Nomura analysts project the Swiss franc change will dilute bank earnings, but boost capital ratios due to the banks’ mismatch between foreign revenue and assets and domestic costs and capital. Pre-tax profits at Credit Suisse and UBS could be cut by 8% with a 10% sustained rise in the Swiss franc against the dollar and euro, Nomura’s Jon Peace figures, but the currency’s reaction to next week’s ECB bears watching.
Santander analyst Aurelia Faure remains cautious on the Swiss banks due to valuation and capital concerns, but think both “overreacted to the [Swiss franc] appreciation on Thursday,” and might be accounting for ”a further strengthening of the currency.”
“It was a drastic move,” says Russell Investments’ Wouter Sturkenboom, noting that the severity of the spike likely jarred traders who have long-treated the Swiss franc as a safe-haven currency. In the longer term, the move in the Swiss franc should do little to derail a trend toward a stronger dollar and weaker euro, rendering any market stress from the removal of the euro peg transitory and short-lived.

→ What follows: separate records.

/-! One ill-formed command for each check of WellFormed, which that check refuses. -/

theorem smoke_env : wellFormed (.fill ⟨1, 9, 5⟩ { noEnv with recalls := [(0, [])] }) = false := by decide
theorem smoke_env_banks : wellFormed (.fill ⟨1, 9, 5⟩ { noEnv with banks := [(2048, 0, .clean)] }) = false := by decide
theorem smoke_ecc : wellFormed (.patrolScrubRow 0 [(32, 0, .clean)]) = false := by decide
theorem smoke_key : wellFormed (.nop ⟨1, 9, 2 ^ 32⟩) = false := by decide
theorem smoke_offset : wellFormed (.registerWrite .firmware (2 ^ 32) 8 0 noEnv) = false := by decide
theorem smoke_packet : wellFormed (.doorbell 0 { pk 1 0 0 0 [] with tag := 4096 }) = false := by decide +kernel
theorem smoke_frame : wellFormed (.dataFrame 0 { frame0 with payload := [] }) = false := by decide +kernel
theorem smoke_prong : wellFormed (.train 0 0 { prong0 .train 0 with next := 4096 }) = false := by decide
theorem smoke_heartbeat : wellFormed (.beat (.pins [])) = false := by decide
theorem smoke_flit : wellFormed (.ilcenFlit ⟨4096, 0, false, 0, 0, 0, false⟩) = false := by decide
theorem smoke_hello : wellFormed (.ilcenHello ⟨1, false, []⟩) = false := by decide
theorem smoke_line : wellFormed (.snpCur 0 (2 ^ 38)) = false := by decide
theorem smoke_line_op : wellFormed (.lineCacheAccess 0 0 (.write 63 [1, 2])) = false := by decide
theorem smoke_row : wellFormed (.granuleRead 0 (2 ^ 31) .clean) = false := by decide
theorem smoke_bank : wellFormed (.bankAccess 0 (some ⟨0, 31, false, .read 2, []⟩) none []) = false := by decide
theorem smoke_bank_plain : wellFormed (.bankAccess 0 (some ⟨0, 0, false, .atomic .add32 0 (List.replicate 32 0) true, []⟩) none []) = false := by decide
theorem smoke_pins : wellFormed (.extest (2 ^ 16)) = false := by decide
theorem smoke_droop : wellFormed (.droopTrip 0 4096) = false := by decide

/-! For each statement of Obligations.lean that has hypotheses: states and operands that meet them, one for each of its clauses. -/

theorem wit_EmptyQueueLetsTimePass :
    (∃ (s : State),
      (s.pending = []) ∧ (s.on Reg.CLK_STATUS Fld.CLK_STATUS_time_lock = false)) ∧
    (∃ (s : State),
      (s.pending = []) ∧ (s.on Reg.CLK_STATUS Fld.CLK_STATUS_time_lock = true)) :=
  ⟨⟨st [], by decide +kernel⟩,
   ⟨quiet [(Reg.CLK_STATUS, Fld.CLK_STATUS_time_lock, 1)], by decide +kernel⟩⟩

theorem wit_CanonicalIsKept : ∃ (s : State) (t : State),
    (Canonical s) ∧ (step s = .next t) :=
  ⟨{ st [] with pending := [.perstNAssert] }, perstNAssertEff (st []), by decide +kernel, rfl⟩

theorem wit_CommandsLeaveTheQueue : ∃ (c : Instr) (s : State) (t : State),
    (exec c s = .next t) :=
  ⟨.perstNAssert, st [], perstNAssertEff (st []), rfl⟩

theorem wit_WellFormedCommandsStepOn :
    (∃ (c : Instr) (s : State),
      (wellFormed c = true)) ∧
    (∃ (n : Setting) (row : Nat) (ecc : EccResult) (s : State),
      (2 ^ 31 ≤ row)) ∧
    (∃ (n : Setting) (row : Nat) (start : Fin 256) (data : List Byte) (s : State),
      (2 ^ 31 ≤ row)) :=
  ⟨⟨.powerOn, st [], by decide +kernel⟩,
   ⟨0, 2 ^ 31, .clean, st [], by decide +kernel⟩,
   ⟨0, 2 ^ 31, 0, [], st [], by decide +kernel⟩⟩
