-- ==== Sys2Proof/Machine/Commands.lean ====
section
/-! DEFINITION. The meaning of each command: the host's request of it (spec/43_housekeeping.md R90) and then `lead` engine
steps of its algorithm, fewer when it ends or must wait for the host. `lead` is the schedule's choice, any number from 0
on (spec/70_reset_and_hazards.md R120; notes/assumptions/3.md). -/

namespace Sys2Proof.Machine

/-- NOP: R90, then R92. -/
def execNop (s : State) : Result := runEngine s.lead (issue .nop s)

/-- TREE_WRITE: R90, then R78. -/
def execTreeWrite (s : State) : Result := runEngine s.lead (issue .treeWrite s)

/-- TREE_READ: R90, then R80. -/
def execTreeRead (s : State) : Result := runEngine s.lead (issue .treeRead s)

/-- ENCODE: R90, then R82. -/
def execEncode (s : State) : Result := runEngine s.lead (issue .encode s)

/-- DECODE: R90, then R85. -/
def execDecode (s : State) : Result := runEngine s.lead (issue .decode s)

/-- CT_CLEAR: R90, then R93. -/
def execCtClear (s : State) : Result := runEngine s.lead (issue .ctClear s)

end Sys2Proof.Machine
end

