-- ==== Sys2Proof/Machine/Step.lean ====
section
/-! DEFINITION. The machine's step, and the placing of a command word where the next step takes it. -/

namespace Sys2Proof.Machine

/-- One step of the machine. -/
def step (s : State) : Host.Outcome State Fault Refusal := machineStep exec s

/-- `s` with a host write of the word to `CMD` as the host's next action. -/
def State.withFetchWord (s : State) (nbits w : Nat) : State :=
  { s with script := fetchTurn s.params nbits w :: s.script }

end Sys2Proof.Machine
end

“The direct impact on European stocks is small,” says Sturkenboom,” and in pretty non-existent in the U.S.” Of more importance was oil’s continued struggle to build and sustain any type of rally. A Wednesday jump was followed by a nearly 10% peak-to-trough slide Thursday that pushed West Texas crude back under $47 a barrel, before crossing back over that mark with a 2% climb Friday morning.
“Until oil at least stabilizes, it’s hard to believe stocks can gain a steadier foothold,” Sturkenboom adds. U.S. averages started Friday’s session with narrow gains, with the S&p 500 up 0.3% just a hair below the 2,000 level an hour into the trading day.